It started at Google, but it's an industry-wide practice now. Over the many years, we collected proverbs that describe best practices and common pitfalls that we have encountered. Some of them originate from Google; others we have adopted, only that we call them "prodverbs."

Now, Google SRE are thousands of engineers in one organization that work on basically every major Google product. And so we have many, many years of experience in very different areas. Google products can be very large, can be relatively small, can be very fast moving, or very stable.

I think these topics apply widely, but you shouldn't just copy-paste them to whatever you are doing, because every environment, every organization is unique, and that won't get you very far. You should use them as food for thought. I hope they are useful.

Now, the first of the three sections is about culture. They famously say culture eats strategy for breakfast. And I believe, much like the DevOps movement, culture has been very essential to SRE's success.

So let me start with the first principle: reliability can't be taken for granted.

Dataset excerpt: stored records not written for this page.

-- ==== Sys2Proof/Machine/Tiles.lean ====
section
/-!
DEFINITION. What a core does with a claimed tile (R26 to R61, R63 to R71): loads, the array's pass, the changeover, the
drain with its epilogue and the posting of the tile; the sum of split tiles by a vector engine (R133); and the staging of
input slices (R213 to R225).
-/

namespace Sys2Proof.Machine

open Sys2Proof

/-! ### Which word a core runs -/

/-- The next word of a pass, if any. -/
def nextWord (prog : List Nat) (p : Pass) : Option Nat := prog[p.issued]?

/-- DRAIN words of a pass issued so far. -/
def drainsIssued (prog : List Nat) (p : Pass) : Nat := (drainsOf (prog.take p.issued)).length

/-- The first pass of a core whose next word has an opcode and may issue (R33). -/
def passFor (prog : List Nat) (op : Nat) : Option Pass → Nat → List Pass → Option (Nat × Pass × Nat)
  | _, _, [] => none
  | before, i, p :: r =>
    match nextWord prog p with
    | some w => if opWord w == op && mayRunAhead prog before op then some (i, p, w) else passFor prog op (some p) (i + 1) r
    | none => passFor prog op (some p) (i + 1) r

/-- Pass `i` of a core replaced. -/
def setPass (c : Core) (i : Nat) (p : Pass) : Core := { c with passes := c.passes.set i p }

/-- DRAIN words issue by themselves, into a queue of four (R32, R33). -/
def issueDrain (prog : List Nat) (c : Core) : Core :=
  let waiting := sumNat (c.passes.map fun p => drainsIssued prog p - p.drained)
  match passFor prog 6 none 0 c.passes with
  | some (i, p, _) => if waiting < 4 then setPass c i { p with issued := p.issued + 1 } else c
  | none => c

/-- Up to four DRAIN words issue. -/
def issueDrains (prog : List Nat) (c : Core) : Core := issueDrain prog (issueDrain prog (issueDrain prog (issueDrain prog c)))

/-- A pass leaves its core once its completion is posted and every word of its program has issued. -/
def retirePasses (prog : List Nat) (c : Core) : Core :=
  { c with passes := c.passes.filter fun p => !(p.posted && p.issued == prog.length) }

/-- A core stored after an event, its DRAIN words issued and its finished passes gone. -/
def State.putCore (s : State) (site core : Nat) (prog : List Nat) (c : Core) : State :=
  s.setCore site core (retirePasses prog (issueDrains prog c))

/-- A word of a core's program runs, where the core may run it now. -/
def State.onWord (s : State) (site core op : Nat) (f : Nat × Kernel → Core → Nat → Pass → Nat → State) : State :=
  let c := s.core site core
  match s.coreKernel c with
  | none => s
  | some (i, k) =>
    if !s.coreRuns site core then s else
    match passFor k.prog op none 0 c.passes with
    | some (j, p, w) => f (i, k) c j p w
    | none => s

/-- A unit working for a kernel reads poison: the command ends with 0x0B01 and its context faults (R448). -/
def State.poisonKernel (s : State) (i : Nat) (k : Kernel) : State := (s.notePoison k.cmd.cx).endKernel i k 0x0B01

/-! ### Windowed operands (R214 to R217) -/

/-- The staged byte address of an input position's channel in a rank's infield (R221). -/
def Kernel.stagedAt (k : Kernel) (rank d h w c : Nat) : Nat :=
  let x := k.image.window
  let e := winElem (loadFmt (wordOf k.prog 2))
  let lo := (stripeOf k.image k.boundM k.boundN k.inD k.inH k.inW rank).1 * rawPer x
  let (sl, pos) := if winAxisH x then (h, d * k.inW + w) else (d, h * k.inW + w)
  winLine x * 128 + (sl - lo) * sliceBytes x (loadFmt (wordOf k.prog 2)) k.inD k.inH k.inW + (pos * winCin x + c) * e

/-- Where element k of output row g comes from (R216): an infield address, or a fixed code. -/
def Kernel.windowElem (k : Kernel) (rank g kk : Nat) : Option Nat × Nat :=
  let x := k.image.window
  let f := winS2c x
  if k.boundM ≤ g then (none, winPad x) else
  let tap := kk / winCp x
  let cl := kk % winCp x
  if winC x ≤ cl then (none, 0) else
  let fd := tap / (winFH x * winFW x)
  let fh := tap % (winFH x * winFW x) / winFW x
  let fw := tap % winFW x
  let od := winOD x k.inD
  let oh := winOH x k.inH
  let ow := winOW x k.inW
  let (pd, ph, pw) := if winAxisH x then (g / ow % od, g / (ow * od), g % ow) else (g / (ow * oh), g / ow % oh, g % ow)
  let d : Int := (pd * winSD x + fd * winDD x : Nat) - (winPDlo x : Int)
  let h : Int := (ph * winSH x + fh * winDH x : Nat) - (winPHlo x : Int)
  let w : Int := (pw * winSW x + fw * winDW x : Nat) - (winPWlo x : Int)
  if d < 0 ∨ (k.inD : Int) ≤ d ∨ h < 0 ∨ (k.inH / f : Nat) ≤ h ∨ w < 0 ∨ (k.inW / f : Nat) ≤ w then (none, winPad x) else
  let dy := cl / (f * winCin x)
  let dx := cl / winCin x % f
  (some (k.stagedAt rank d.toNat (h.toNat * f + dy) (w.toNat * f + dx) (cl % winCin x)), 0)

/-- A windowed slab as the WAG writes it (R219). -/
def State.windowSlab (s : State) (k : Kernel) (p : Pass) (j : Nat) : Marked :=
  let e := winElem (loadFmt (wordOf k.prog 2))
  (List.range k.m).flatMap fun r => (List.range 32).flatMap fun i =>
    match k.windowElem p.rank (p.tileM * k.m + r) ((p.kFirst + j) * 32 + i) with
    | (some a, _) => s.infMarked p.rank a e
    | (none, v) => clean (toBytes e v)

/-! ### LOAD_A and LOAD_B (R40 to R42) -/

/-- Infield key of slab j of a pass (R41); for a windowed A operand, a name of the slab (R219). -/
def Kernel.slabKey (k : Kernel) (p : Pass) (w : Nat) (isB : Bool) (j : Nat) : Nat :=
  if k.image.windowed && !isB then 2 ^ 60 + 65536 * (65536 * p.rank + p.tileM) + p.kFirst + j
  else
    let b := k.image.base (loadBase w)
    infKey p.rank (baseLine b * 128 + (if isB then p.tileN else p.tileM) * baseTile b + p.tileB * baseBatch b +
      (p.kFirst + j) * baseInner b)

/-- Bytes of a slab of a kernel's operand (R29, R96). -/
def State.slabSize (s : State) (k : Kernel) (w : Nat) (isB : Bool) : Nat :=
  let side := s.sideOf k.image k.wide
  slabBytes (loadFmt w) (if isB then k.n else k.m) (if isB then side.2 else side.1)

/-- Slab j of a pass's operand as read now, with its poison marks. -/
def State.readSlab (s : State) (k : Kernel) (p : Pass) (w : Nat) (isB : Bool) (j : Nat) : Marked :=
  if k.image.windowed && !isB then s.windowSlab k p j
  else s.infMarked p.rank (k.slabKey p w isB j - infKey p.rank 0) (s.slabSize k w isB)

/-- Slabs that a ring holds (R29, R42). -/
def ringSlots (w size : Nat) : Nat := loadLines w / cdiv size 128

/-- A slab written into a slot of a ring, line by line. -/
def putSlab (w size slot : Nat) (slab : List Byte) (sram : Tab (List Byte)) : Tab (List Byte) :=
  iter (cdiv size 128) (fun i t => tput t (loadStart w + slot * cdiv size 128 + i) ((slab.drop (128 * i)).take 128) []) sram

/-- The slab that a slot of a ring holds. -/
def getSlab (w size slot : Nat) (sram : Tab (List Byte)) : List Byte :=
  (List.range (cdiv size 128)).flatMap fun i => tget sram (loadStart w + slot * cdiv size 128 + i) []

/-- Slabs `a` to `b` − 1 of a pass read into its ring, which holds slab 0 in slot `slot`: the operand SRAM after it, and
whether one was poisoned. -/
def State.fillSlabs (s : State) (k : Kernel) (p : Pass) (w : Nat) (isB : Bool) (slot a b : Nat) (sram : Tab (List Byte)) :
    Tab (List Byte) × Bool :=
  let n := s.slabSize k w isB
  (List.range (b - a)).foldl (fun acc i =>
    let l := s.readSlab k p w isB (a + i)
    (putSlab w n ((slot + a + i) % ringSlots w n) (unmark l) acc.1, acc.2 || anyPoison l)) (sram, false)

/-- A LOAD word issues: it writes slabs while its ring has free lines, all of them free behind the MMA of the pass before
(R30, R33); what the ring cannot hold follows as the array frees lines. With reuse the slabs of the last load stay
(R42). -/
def State.load (s : State) (site core : Nat) (isB : Bool) : State :=
  s.onWord site core (if isB then 3 else 2) fun (i, k) c j p w =>
    let g := if isB then c.ringB else c.ringA
    let keys := (List.range p.kLen).map (k.slabKey p w isB)
    let reused := loadReuse w && keys == g.keys
    let slots := ringSlots w (s.slabSize k w isB)
    let now := if reused then p.kLen else min p.kLen slots
    let (sram, bad) := if reused then (c.sram, false) else s.fillSlabs k p w isB g.next 0 now c.sram
    if bad then s.poisonKernel i k else
    let slot := if reused then g.first else g.next
    let g' : OperandRing := if reused then g else ⟨(g.next + p.kLen) % slots, keys, g.next⟩
    let p' := if isB then { p with issued := p.issued + 1, slotB := slot, inB := now }
      else { p with issued := p.issued + 1, slotA := slot, inA := now }
    let c' := setPass { c with sram := sram } j p'
    s.putCore site core k.prog (if isB then { c' with ringB := g' } else { c' with ringA := g' })

/-- LOAD_A. -/
def execLoadA (site : Fin 81) (core : Fin 4096) (s : State) : Out := .next (s.load site core false)

/-- LOAD_B. -/
def execLoadB (site : Fin 81) (core : Fin 4096) (s : State) : Out := .next (s.load site core true)

/-! ### MMA (R27, R43 to R45, R63 to R71, R97) -/

/-- `n` fields of `w` bits from a number, lowest first. -/
def unpack (w : Nat) : Nat → Nat → List Nat
  | 0, _ => []
  | n + 1, v => v % 2 ^ w :: unpack w n (v / 2 ^ w)

/-- The 32 element codes of a slab row. -/
def slabRow (fmt : Nat) (slab : List Byte) (r : Nat) : List Nat :=
  let n := 32 * fmtBits fmt / 8
  unpack (fmtBits fmt) 32 (ofBytes ((slab.drop (r * n)).take n))

/-- The scale byte of a slab row; none for a format without one. -/
def slabScale (fmt rows : Nat) (slab : List Byte) (r : Nat) : Option Nat :=
  if fmtMx fmt then some (nth slab (rows * 32 * fmtBits fmt / 8 + r) 0).toNat else none

/-- The valid side entries of a slab row: (position, E4M3 code) (R96). -/
def slabSide (fmt rows k : Nat) (slab : List Byte) (r : Nat) : List (Nat × Nat) :=
  (numbers 2 k (slab.drop (rows * 32 * fmtBits fmt / 8 + rows + r * 2 * k))).filterMap fun e =>
    if bit e 15 then some (bits e 12 8, bits e 7 0) else none

/-- The products of one row's side entries with the other row's elements (R97). -/
def sideProducts (fmt : Nat) (entries : List (Nat × Nat)) (other : List Nat) : List Num :=
  entries.map fun e => (e4m3.decode e.2).mul (elemVal fmt (nth other e.1 0))

/-- One block sum of a slab pair at row r and column c (stage A). -/
def pairSum (fa fb m n : Nat) (side : Nat × Nat) (a b : List Byte) (r c : Nat) : Nat × Nat :=
  let ra := slabRow fa a r
  let rb := slabRow fb b c
  blockSum fa fb ra rb
    (sideProducts fb (slabSide fa m side.1 a r) rb ++ sideProducts fa (slabSide fb n side.2 b c) ra)
    (slabScale fa m a r) (slabScale fb n b c)

/-- One output element of a pass: the block sums added into the bank entry in ascending slab order (R27, R71). -/
def passElem (fa fb m n : Nat) (side : Nat × Nat) (slabs : List (List Byte × List Byte)) (entry r c : Nat) : Nat × Nat :=
  slabs.foldl (fun acc ab =>
    let x := pairSum fa fb m n side ab.1 ab.2 r c
    let z := f32Add .rne acc.1 x.1
    (z.1, acc.2 ||| x.2 ||| z.2)) (entry, 0)

/-- The slabs of a pass in the order the array reads them; the rest of the load follows as lines come free (R30). The
slabs, the operand SRAM after the pass, and whether a slab it still had to read was poisoned. -/
def State.passSlabs (s : State) (k : Kernel) (p : Pass) (isB : Bool) (sram : Tab (List Byte)) :
    List (List Byte) × Tab (List Byte) × Bool :=
  let w := wordOf k.prog (if isB then 3 else 2)
  let n := s.slabSize k w isB
  let slot := if isB then p.slotB else p.slotA
  let inRing := if isB then p.inB else p.inA
  (List.range p.kLen).foldl (fun acc j =>
    let (sram, bad) := if j < inRing then (acc.2.1, false) else s.fillSlabs k p w isB slot j (j + 1) acc.2.1
    (acc.1 ++ [(getSlab w n ((slot + j) % ringSlots w n) sram).take n], sram, acc.2.2 || bad)) ([], sram, false)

It's a little bit like these basic things in day-to-day life: air, food, and so on. It's easy to forget that they even exist, that you need them, while you have plenty. But when you run out of them, it can be very existential, and it can be very hard to get back to normality. Because when you run out of reliability, not one thing has gone wrong. Many things have gone wrong, and you need to fix a lot of them to get your systems and products reliable again.

So that's why there always needs to be a voice for reliability at the table. That is the role that SRE strives to fulfill, and it's why our official motto is, "Hope is not a strategy." It needs something better than that.

Number two is the metaphor: cattle and pets.

You should not have pets. Your systems should not be pets. Your systems should be cattle, because pets are unique. They have names, they have personalities. You invest a lot of time and energy and money into maintaining them because you care deeply about each individual one of them, and each individual one of them is different.

Whereas for cattle, you care about the herd, not the individual. They're uniform. They typically have numbers instead of names, and individually they're cheaper.

So this is not about actual animals. This is about machines. I don't endorse industrial farming, but luckily machines are not living beings. So we should standardize them. We should scale them. That makes it a lot easier for us to run large systems, run them efficiently at low cost, and also allows us to change relatively fast and easily.

And don't forget: cognitive load is an important bottleneck.

Number three: you probably have all heard about blameless postmortems. Let me talk a little bit about the why. Why do we care about blamelessness?

A lot of people think it's about just being nice to each other. And it's true, yes, it is, but it's not all of it. There's more to it.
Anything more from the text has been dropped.